Parlare della malattia di un genitore con i libri

A volte, attraversiamo dei momenti difficili da metabolizzare. 

A volte siamo molto preoccupati per noi e non riusciamo a rassicurare i più piccoli.

A volte siamo noi nell’occhio del ciclone e non riusciamo a stare accanto a chi è intorno a noi.

A volte un racconto ha le parole giuste.

A volte la parola scritta ci permette di mettere uno spazio tra le emozioni forti di paura, tristezza e rabbia e quello che vogliamo realmente esprimere…

A volte le immagini di alcuni libri arrivano più dirette di mille parole…

Oggi vi parlo di tre libri (ma ce ne sono molti di più sul tema), spiegano in modo diverso e per diverse età la malattia ai bambini. 

In tutti e tre emerge la cascata di emozioni che derivano da un evento come questo:

la paura iniziale, la tristezza delle cure difficili e spossanti, la rabbia dei bambini che si sentono privati di un genitore. 

In tutti ci sono spunti su come raccontare, su come rispondere alle domande, su come trasformare la routine familiare per trovare un equilibrio anche quando tutto sembra vacillare…

La pazienza dei sassi

Di Ierma Sega 

Illustrato da Michela Molinari

Edito da Il prato edizioni

Questo è un libro gentile, paziente, elegante, ma d’impatto. Solo con la pazienza il mondo di Luca, che si è capovolto all’improvviso, potrà trovare nuova stabilità e un nuovo equilibrio e nuova speranza…
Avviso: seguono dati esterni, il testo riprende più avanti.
/-- Admission (R309): areas in quarter pixels against A_max percent of the page. -/
def admitCrops (limit k : Nat) : Nat → List CropOut → List CropOut
  | _, [] => []
  | used, c :: l =>
    let a := c.req.w * c.req.h * k
    if used + a ≤ limit then c :: admitCrops limit k (used + a) l else []

/-- Lines of a page as R309 counts its area. -/
def pageLines (t : Tables) (m : Mode) : Nat :=
  if m.isWeb then divUp t.ltPage.pageLen 64 else zeroIs 16777216 t.ltPage.maxLen

/-- A page opens (R275, R276, R286, R309, R312): `tr` is the capture whose tag its first line carries. Services take no new page while no
Stockpot pair serves (R17). -/
def State.svOpen (tr : LineRec) (dropped short : Bool) (s0 : State) : State :=
  let s := s0.aMaxTrack
  match s.sv.job with
  | none => s
  | some j =>
    if j.closing || !s.served then s
    else
      let pg := j.nextPage
      let tabs := tr.tabs.sv
      let wanted := fun k => j.en.getLsbD k && tr.mode.serves k && !(dropped && decide (3 ≤ k))
      let ref := j.refs.find? (fun r => r.page == pg)
      let good := ref.filter (fun r => r.state == .decoded)
      let isBad := match ref with | some r => r.state == .bad | none => false
      let late := wanted 0 && good.isNone && !isBad
      let runs := fun k => wanted k && !tabs.bypass.getLsbD k && (k != 0 || good.isSome)
      let s1 := (List.range 5).foldl (fun (s : State) k => if runs k then s.svCrowd k else s) s
      let dec := decide (1 ≤ s.simmer.stage)
      let want := cropList tabs ref
      let unit := if dec then 1 else 4
      let adm := admitCrops (4 * s.aMax * ((laneOf s.board.member tr.tabs).2 * pageLines tr.tabs tr.mode) / 100) unit 0 want
      let page : SvPage :=
        { seq := pg, firstSeq := tr.tag.seq, mode := tr.mode, tabs := tabs, isOpen := true, dropped := dropped,
          seqGap := !dropped && j.gapPages != 0, gapPages := j.gapPages, short := short, lines := [], ref := good,
          refLate := late, refBad := wanted 0 && isBad, close := 0, stage := s.simmer.stage, decimated := dec,
          lead := tr.gate.lead, trail := none, skew := none, lastPos := 0,
          prog := (List.range 5).map (fun k => if runs k then .going else .off), part := List.replicate 5 false, issued := [],
          finished := [], lost := [], reduced := [], fewer := [], rowsOut := 0, found := 0, stored := 0, regs := [], patches := 0,
          noBar := false, bars := [], patchOut := [], marks := [], crops := if runs 4 then adm else [],
          refused := if runs 4 then want.length - adm.length else 0, coded := [], judged := false }
      let s2 := s1.setJob (fun j =>
        { j with nextPage := pageAfter pg 1, wrapped := j.wrapped || pg == 0xFFFFFFFE, pages := j.pages ++ [page],
                 refs := j.refs.filter (fun r => r.page != pg), gapPages := if dropped then j.gapPages + 1 else 0 })
      let s3 := match ref with
        | some r => if r.state == RefState.waiting then s2.done r.ctx (le 4 pg ++ le 1 1 ++ le 3 0 ++ le 4 0) else s2
        | none => s2
      let s4 := (s3.pulseIf late 97).pulseIf (runs 4 && decide (adm.length < want.length)) 102
      (List.range 5).foldl (fun (s : State) k => if wanted k && tabs.bypass.getLsbD k then s.svPart pg k else s) s4

/-- What line `y` of a page does to the strips of Ladle: with its first line a strip gets the response of the stage (R314), with its last,
or line 15 of the search if that comes later, its start bar is looked for (R302). -/
def State.svStrips (pg y : Nat) (s : State) : State :=
  match s.sv.job, s.svPage pg with
  | some j, some p =>
    if !p.going 2 then s
    else
      let g := j.view s.board p
      p.tabs.ladle.zipIdx.foldl (fun (s : State) t =>
        let less := decide (2 ≤ s.simmer.stage) && !t.1.marked
        let s1 := if t.1.y0 = y && less then s.setPage pg (fun p => { p with fewer := p.fewer ++ [t.2] }) else s
        let out := match s1.svPage pg with | some q => q.fewer.contains t.2 | none => true
        if max t.1.y1 (t.1.y0 + 15) != y || out then s1
        else
          match findBar g t.1 with
          | some b => s1.setPage pg (fun p => { p with bars := sput t.2 (some b) p.bars })
          | none => (s1.setPage pg (fun p => { p with bars := sput t.2 none p.bars, noBar := true })).pulse 101) s
  | _, _ => s

/-- The line product of a crop for page line `y` (R307): with DECIM 2 for every second line, its pixels open. -/
def CropOut.line (o : OutLine) (dec : Bool) (y fresh : Nat) (c : CropOut) : Option (List Byte) :=
  let x0 := max c.req.x o.col0
  let x1 := min (c.req.x + c.req.w) (o.col0 + o.pix.length)
  let mask := BitVec.ofNat 8 c.req.chMask
  if y < c.req.y || c.req.y + c.req.h ≤ y || x1 ≤ x0 then none
  else if !dec then some (lineProduct o.tag o.lflags c.req.pf mask x0 (o.cut x0 (x1 - x0)))
  else if (y - c.req.y) % 2 = 1 then none
  else
    let n := divUp (x1 - x0) 2
    let p := lineProduct o.tag o.lflags c.req.pf mask x0 ((List.range n).map (fun i => ((o.cut (x0 + 2 * i) 1).headD OutPix.none)))
    some (p.take 64 ++ padTo (p.length - 64) 0 (Config.freeBytes fresh))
Quando il mio papà è tornato

di Margherita Rean Aussel 

illustrato da Ilaria Pigaglio

(Scaricabile sul sito dell’aimac, dove si può anche fare una donazione https://www.aimac.it/libretti-tumore/quando-papa-tornato)

 Anche il papà più forte del mondo può essere stanco per colpa di una malattia brutta e antipatica… In questo libro ci sono parecchie risposte alle domande dei bambini, ed emerge tutta l’importanza dell’altro genitore che può riuscire ad alleggerire una situazione pesantissima e può trasformare un’esperienza potenzialmente insuperabile in un momento di grande vicinanza e rassicurare i piccoli di casa con un po’ di gioco, fiaba e magia.

 Mamma uovo. La malattia spiegata a mio figlio (c’è anche la versione papà uovo, a seconda che l’ammalato sia il papà o la mamma)

Di Gabriella De Benedetta, Silvia D’Ovidio, Antonello Pinto

Illustrato da    S. Staino

Edito da Marotta e Cafiero

La malattia, ma anche le cure, la chemio, gli effetti collaterali… il linguaggio è semplice e i disegni efficaci: la verità medica a portata di bambino.

Sono tre libri, ma ce ne sono molti di più…

Ma questa volta vi propongo un nuovo libro, scritto da voi!

Se ne avete voglia e se avete abbastanza energie, la fiaba migliore per spiegare quello che vi sta accadendo la potete scrivere solo voi… Inventate un linguaggio speciale, magico o buffo, per parlare del tumore;  raccontate del drago da sconfiggere, descrivetelo, disegnatelo; trasformatevi in eroi, anche se con una macchia e un po’ di paura; parlate, con tutto l’amore e la semplicità che potete, delle vostre emozioni al vostro bambino…. Lo apprezzerà! 

E, ne sono sicura, sarà terapeutico anche per voi!